Shardha Jogee, Professor, Astronomy, The University of Texas at Austin

Also, bars aid in the growth of supermassive black holes in the centers of galaxies by directing the gas part of the way.

This discovery of early bars means galaxy evolution models now have a new pathway via bars to accelerate the production of new stars at early epochs,” Jogee added.

JWST can disclose features in farther galaxies better than Hubble for two reasons: Firstly, its bigger mirror offers a greater light-gathering capacity, enabling it to look further and with better resolution. Secondly, it can observe past dust better as it works at longer IR wavelengths in comparison to Hubble.

Undergraduate students Eden Wise and Zilei Chen served an important role in the research by visually analyzing hundreds of galaxies in search of those that seemed to have bars, which aided in narrowing the list to a few dozen for the other scientists to examine with a more concentrated mathematical method.

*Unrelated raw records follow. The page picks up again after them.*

-- ==== Sys2Proof/Proofs/TableOrder.lean ====
section
/-! PROOF. Proofs/TableOrder.lean: the order of the watch table (R40, R45) under updates of the state, and under the operations of watches, jobs, power and cores. -/
namespace Sys2Proof.Machine
open Sys2Proof

section
variable {s t : State}

/-! ### Folds and branches -/

theorem tableOk_foldl {α : Type} {l : List α} {f : State → α → State} (hf : ∀ x a, x.tableOk → (f x a).tableOk)
    (h : s.tableOk) : (l.foldl f s).tableOk := by
  induction l generalizing s with
  | nil => exact h
  | cons a l ih => exact ih (hf s a h)

theorem tableOk_ite {c : Prop} [Decidable c] (h : s.tableOk) (h' : t.tableOk) : (if c then s else t).tableOk := by
  split <;> assumption

/-! ### Updates of the state -/

theorem tableOk_of_nums (e : t.watches.map (·.entry.num) = s.watches.map (·.entry.num)) (h : s.tableOk) : t.tableOk :=
  List.pairwise_map.mp (e ▸ List.pairwise_map.mpr h)

/-- A change that leaves the watches. -/
theorem tableOk_of_watches (h : s.tableOk) (e : t.watches = s.watches) : t.tableOk := tableOk_of_nums (by rw [e]) h

/-- A record update that leaves the watches. -/
theorem tableOk_update {pending sys host c0 c1 c2 c3 tide otp image pix adc stem harbour sram watches built order src shut stop
  cw
    err gpio strand tap fresh free} (h : s.tableOk) (e : watches = s.watches) :
    (State.mk pending sys tide otp image pix adc stem c0 c1 c2 c3 harbour sram watches built order src shut stop cw err
      host gpio strand tap fresh free).tableOk :=
  tableOk_of_watches h e

theorem tableOk_setCore {c k} (h : s.tableOk) : (s.setCore c k).tableOk := tableOk_of_watches h (watches_setCore s c k)

theorem tableOk_modCore {c f} (h : s.tableOk) : (s.modCore c f).tableOk := tableOk_setCore h

theorem tableOk_modCores {cs f} (h : s.tableOk) : (s.modCores cs f).tableOk :=
  tableOk_foldl (fun _ _ => tableOk_modCore) h

theorem tableOk_modWatch {n f} (hf : ∀ w, (f w).entry = w.entry) (h : s.tableOk) : (s.modWatch n f).tableOk := by
  refine tableOk_of_nums ?_ h
  rw [watches_modWatch, List.map_map]
  refine List.map_congr_left fun w _ => ?_
  by_cases hn : w.entry.num = n <;> simp [hn, hf]

theorem tableOk_modJob {n f} (h : s.tableOk) : (s.modJob n f).tableOk := tableOk_modWatch (fun _ => rfl) h

theorem tableOk_freeBytes {n} (h : s.tableOk) : (s.freeBytes n).2.tableOk := tableOk_of_watches h rfl

theorem tableOk_inService {f : State → State} (hf : ∀ x, x.tableOk → (f x).tableOk) (h : s.tableOk) :
    (inService s f).tableOk := by
  unfold inService
  split
  · exact h
  · exact hf s h

/-! ### Records -/

theorem tableOk_logEntry {e} (h : s.tableOk) : (logEntry e s).tableOk := by
  unfold logEntry
  split
  · exact h
  · dsimp only
    split <;> exact h

theorem tableOk_raiseAlarmAt {source b} (h : s.tableOk) : (raiseAlarmAt source b s).tableOk := tableOk_logEntry h

theorem tableOk_raiseAlarm {b} (h : s.tableOk) : (raiseAlarm b s).tableOk := tableOk_raiseAlarmAt h

theorem tableOk_takeSeq {w} (h : s.tableOk) : (takeSeq w s).2.tableOk := by
  cases w with
  | none => exact h
  | some n => exact tableOk_modWatch (fun _ => rfl) h

theorem tableOk_countMerge {v a b} (h : s.tableOk) : (countMerge v a b s).tableOk := by
  unfold countMerge
  dsimp only
  split
  · exact h
  · exact tableOk_logEntry h

theorem tableOk_placeRecord {d t} (ht : placeRecord d s = some t) (h : s.tableOk) : t.tableOk := by
  unfold placeRecord at ht
  have hn : ∀ b, (numberRecord d b s).2.tableOk := fun b => tableOk_takeSeq h
  split at ht
  · cases ht
    exact hn false
  · split at ht
    · cases ht
      exact hn true
    · split at ht
      · cases ht
      · cases ht
        exact tableOk_countMerge (hn true)

theorem tableOk_release {d} (h : s.tableOk) : (release d s).tableOk := by
  unfold release
  split
  · split
    · next ht => exact tableOk_placeRecord ht h
    · exact h
  · exact h

theorem tableOk_releaseAll {ds} (h : s.tableOk) : (releaseAll ds s).tableOk := by
  induction ds generalizing s with
  | nil => exact h
  | cons d ds ih => exact ih (tableOk_release h)

theorem tableOk_placeHeld {n} (h : s.tableOk) : (placeHeld n s).tableOk := by
  induction n generalizing s with
  | zero => exact h
  | succ n ih =>
    unfold placeHeld
    split
    · exact h
    · split
      · next ht =>
        have h' := tableOk_placeRecord ht h
        exact ih h'
      · exact h

theorem tableOk_refillOne (h : s.tableOk) : (refillOne s).tableOk := by
  unfold refillOne
  split
  · exact h
  · exact tableOk_ite h h

theorem tableOk_refill {n} (h : s.tableOk) : (refill n s).tableOk := by
  induction n generalizing s with
  | zero => exact h
  | succ n ih => exact ih (tableOk_refillOne h)

/-! ### Resets (Machine/Reset.lean) -/

theorem tableOk_tearOtp (h : s.tableOk) : (tearOtp s).tableOk := by
  unfold tearOtp
  split <;> exact h

theorem tableOk_enterReset {por} : (enterReset por s).tableOk := List.Pairwise.nil

theorem tableOk_assertReset {src} (h : s.tableOk) : (assertReset src s).tableOk := by
  unfold assertReset
  refine tableOk_ite h ?_
  extract_lets bit old _ s1
  have h1 : s1.tableOk := h
  cases src
  case por | thermTrip => exact tableOk_enterReset
  case borVbat | borVsys | thermReq =>
    have ht := tableOk_tearOtp h1
    exact tableOk_ite ht (tableOk_enterReset)
  case pin | soft | wdt | fatal => exact tableOk_ite h1 (tableOk_enterReset)

theorem tableOk_takeDelayed (h : s.tableOk) : (takeDelayed s).tableOk := by
  unfold takeDelayed
  split
  · exact tableOk_ite h (tableOk_enterReset)
  · exact h

theorem tableOk_chipFatal {code source} (h : s.tableOk) : (chipFatal code source s).tableOk :=
  tableOk_ite h (tableOk_assertReset (tableOk_logEntry h))

theorem tableOk_booksFail (h : s.tableOk) : (booksFail s).tableOk := tableOk_chipFatal h

/-! ### Packets and ports (Machine/CwOps.lean) -/

theorem tableOk_setPort {p x} (h : s.tableOk) : (s.setPort p x).tableOk := by
  cases p <;> exact h

theorem tableOk_modPort {p f} (h : s.tableOk) : (s.modPort p f).tableOk := tableOk_setPort h

theorem tableOk_control {p i} (h : s.tableOk) : (control p i s).tableOk := tableOk_modPort h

Steven Finkelstein, Micaela Bagley, and Maximilien Franco are other co-authors from UT Austin. Several other co-authors from other institutions come from the US, the UK, Japan, Spain, France, Italy, Australia, and Israel.

Roland K. Blumberg Endowment in Astronomy, the Heising-Simons Foundation, and NASA provided funding for this study in part. This study depended on resources at the Texas Advanced Computing Center, along with Frontera, the most efficient supercomputer at a US university.